--- START ---

-- ==== Sys2Proof/Certificates/Slice0/Obligations.lean ====
section
/-! DEFINITION. The statements about the model, from the numbered rules of spec/. -/

open Sys2Proof Sys2Proof.Machine

/-! ### Reset and the invariant -/

/-- The reset values of 10_state.md R28, for every choice of the open slot counts: the four indices, `active` and both
flags are 0. -/
def Obligations.ResetLeavesTheSpecsValues : Prop :=
  ∀ nTx nRx nRb : Nat,
    let s := State.resetOf nTx nRx nRb
    s.tx.writeIndex = 0 ∧ s.tx.readIndex = 0 ∧ s.rx.writeIndex = 0 ∧ s.rx.readIndex = 0 ∧
    s.active = false ∧ s.txr = false ∧ s.rxf = false ∧
    s.tx.slots = nTx ∧ s.rx.slots = nRx ∧ s.rb.slots = nRb

/-- The invariant holds right after reset, for all slot counts of at least 2. -/
def Obligations.ResetMeetsTheInvariant : Prop :=
  ∀ nTx nRx nRb : Nat, 2 ≤ nTx → 2 ≤ nRx → 2 ≤ nRb → (State.resetOf nTx nRx nRb).Inv

/-- Every step that answers keeps the invariant: indices in range (R16), `active = 0` only with an empty transmit buffer
(R82), stores canonical, live slots written. -/
def Obligations.EveryStepKeepsTheInvariant : Prop :=
  ∀ s t : State, s.Inv → step s = .next t → t.Inv

/-- The step is total on reset states (R105): every CW word is performed by CORE and every RB word by the stand-alone ring
buffer, with no fault and no refusal (R120). -/
def Obligations.EveryWordIsPerformed : Prop :=
  (∀ (s : State) (w : CwWord) (rest : List Request),
    s.Inv → s.coreReset = true → s.requests = .cw w :: rest →
    ∃ t, step s = .next t ∧ t.requests = rest ∧ t.coreReset = true ∧ t.Inv) ∧
  (∀ (s : State) (w : RbWord) (rest : List Request),
    s.Inv → s.rbReset = true → s.requests = .rb w :: rest →
    ∃ t, step s = .next t ∧ t.requests = rest ∧ t.rbReset = true ∧ t.Inv)

/-- Before the first reset of a block only its reset runs: a word with `rst = 0`, an invocation and a call of any operation
but CORE_INIT are refused (R143), a word with `rst = 1` and a call of CORE_INIT are performed (R29, R111). The marks that say
whether a block has been reset are the model's (log 8, DEDUCED), and the form of a call is log 16. -/
def Obligations.OnlyAResetRunsBeforeTheFirstReset : Prop :=
  (∀ (s : State) (w : CwWord) (rest : List Request), s.coreReset = false → s.requests = .cw w :: rest →
    ((cwFields w).rst = false → step s = .refused .beforeReset) ∧
    ((cwFields w).rst = true → ∃ t, step s = .next t ∧ t.coreReset = true)) ∧
  (∀ (s : State) (w : RbWord) (rest : List Request), s.rbReset = false → s.requests = .rb w :: rest →
    ((rbFields w).rst = false → step s = .refused .beforeReset) ∧
    ((rbFields w).rst = true → ∃ t, step s = .next t ∧ t.rbReset = true)) ∧
  (∀ (s : State) (rest : List Request), s.coreReset = false → s.requests = .invoke :: rest →
    step s = .refused .beforeReset) ∧
  (∀ (s : State) (a : Agent) (i : Instr) (rest : List Request), s.coreReset = false → s.requests = .call a i :: rest →
    mayPerform a i = true →
    (i ≠ .coreInit → step s = .refused .beforeReset) ∧
    (i = .coreInit → ∃ t, step s = .next t ∧ t.coreReset = true))

/-- A buffer with an index out of range or fewer than two slots is given no behaviour (R16, U14, U17): every operation
but the two resets is refused. -/
def Obligations.IllFormedBuffersAreRefused : Prop :=
  (∀ (s : State) (i : Instr), s.coreReset = true → (s.tx.shapeOk && s.rx.shapeOk) = false →
    i.format ≠ .rb → i ≠ .coreInit → exec i s = .refused .illFormedBuffer) ∧
  (∀ (s : State) (i : Instr), s.rbReset = true → s.rb.shapeOk = false →
    i.format = .rb → i ≠ .init → exec i s = .refused .illFormedBuffer)

/-- CORE_INIT from any state, a state before the first reset included: the indices, `active` and the flags are 0 and
nothing else of CORE is written (R111). -/
def Obligations.CoreInitResult : Prop :=
  ∀ s : State, exec .coreInit s = .next { s with
    tx := { s.tx with writeIndex := 0, readIndex := 0 }
    rx := { s.rx with writeIndex := 0, readIndex := 0 }
    active := false, txr := false, rxf := false, coreReset := true }

/-- INIT from any state: both indices 0, the store not written (R61). -/
def Obligations.InitResult : Prop :=
  ∀ s : State, exec .init s = .next { s with
    rb := { s.rb with writeIndex := 0, readIndex := 0 }, rbReset := true }

/-! ### The ring buffer -/

/-- IS_EMPTY and IS_FULL show their conditions and change nothing else (R62, R63). -/
def Obligations.IsEmptyAndIsFullResults : Prop :=
  ∀ s : State, s.RbReady →
    exec .isEmpty s = .next { s with rbOut := { s.rbOut with status := { s.rbOut.status with
      empty := decide (s.rb.writeIndex = s.rb.readIndex) } } } ∧
    exec .isFull s = .next { s with rbOut := { s.rbOut with status := { s.rbOut.status with
      full := decide (adv s.rb.slots s.rb.writeIndex = s.rb.readIndex) } } }

/-- TRY_PUSH: a full buffer rejects and nothing changes; otherwise the value stands in the slot of the write index, every
other slot reads as before, and the write index advances (R64). -/
def Obligations.TryPushResult : Prop :=
  ∀ (s : State) (v : Byte), s.RbReady →
    (adv s.rb.slots s.rb.writeIndex = s.rb.readIndex →
      exec (.tryPush v) s = .next { s with rbOut := { s.rbOut with wrOk := false } }) ∧
    (adv s.rb.slots s.rb.writeIndex ≠ s.rb.readIndex → ∃ m : Memory,
      exec (.tryPush v) s = .next { s with
        rb := { s.rb with mem := m, writeIndex := adv s.rb.slots s.rb.writeIndex }
        rbOut := { s.rbOut with wrOk := true } } ∧
      m.read s.rb.storeSlot = some v ∧ ∀ a, a ≠ s.rb.storeSlot → m.read a = s.rb.mem.read a)

/-- TRY_POP: an empty buffer answers "no value" with the bus all ones and nothing changes; otherwise the element of the
read index is returned and the read index advances, the store unchanged (R65).
A slot nothing has written has no value to return: the fault is the model's choice (log 7). -/
def Obligations.TryPopResult : Prop :=
  ∀ s : State, s.RbReady →
    (s.rb.writeIndex = s.rb.readIndex →
      exec .tryPop s = .next { s with rbOut := { s.rbOut with rdValid := false, rdData := 0xFF } }) ∧
    (s.rb.writeIndex ≠ s.rb.readIndex → ∀ v, s.rb.mem.read s.rb.loadSlot = some v →
      exec .tryPop s = .next { s with
        rb := { s.rb with readIndex := adv s.rb.slots s.rb.readIndex }
        rbOut := { s.rbOut with rdValid := true, rdData := v } }) ∧
    (s.rb.writeIndex ≠ s.rb.readIndex → s.rb.mem.read s.rb.loadSlot = none →
      exec .tryPop s = .fault .slotNeverWritten)

/-- The two idle operations and the idle words of R57 and R112: the state is unchanged, the result outputs are inactive and
the status outputs show the state at the start; only the request has been taken. -/
def Obligations.IdleWordsChangeNothing : Prop :=
  (∀ s : State, s.CoreReady → exec .nop s = .next s) ∧
  (∀ s : State, s.RbReady → exec .rbNop s = .next s) ∧
  (∀ (s : State) (w : CwWord) (rest : List Request), s.CoreReady → s.requests = .cw w :: rest →
    (cwFields w).rst = false → (cwFields w).ie = false → (cwFields w).enqReq = false →
    (cwFields w).deqReq = false → (cwFields w).uTxrdy = false → (cwFields w).uRxbyte = false →
    step s = .next { s with requests := rest, out := CoreOut.inactive s.coreStatus }) ∧
  (∀ (s : State) (w : RbWord) (rest : List Request), s.RbReady → s.requests = .rb w :: rest →
    (rbFields w).rst = false → (rbFields w).wrEn = false → (rbFields w).rdEn = false →
    step s = .next { s with requests := rest, rbOut := RbOut.inactive s.rbStatus })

--- END ---

**Exercise:**
Within the listing above, extract exactly the lines from the line with "(s.rb.writeIndex ≠ s.rb.readIndex → s.rb.mem.read" to the line with "the status outputs", the two named lines included, and no others.

**Reply:**
    (s.rb.writeIndex ≠ s.rb.readIndex → s.rb.mem.read s.rb.loadSlot = none →
      exec .tryPop s = .fault .slotNeverWritten)

/-- The two idle operations and the idle words of R57 and R112: the state is unchanged, the result outputs are inactive and
the status outputs show the state at the start; only the request has been taken. -/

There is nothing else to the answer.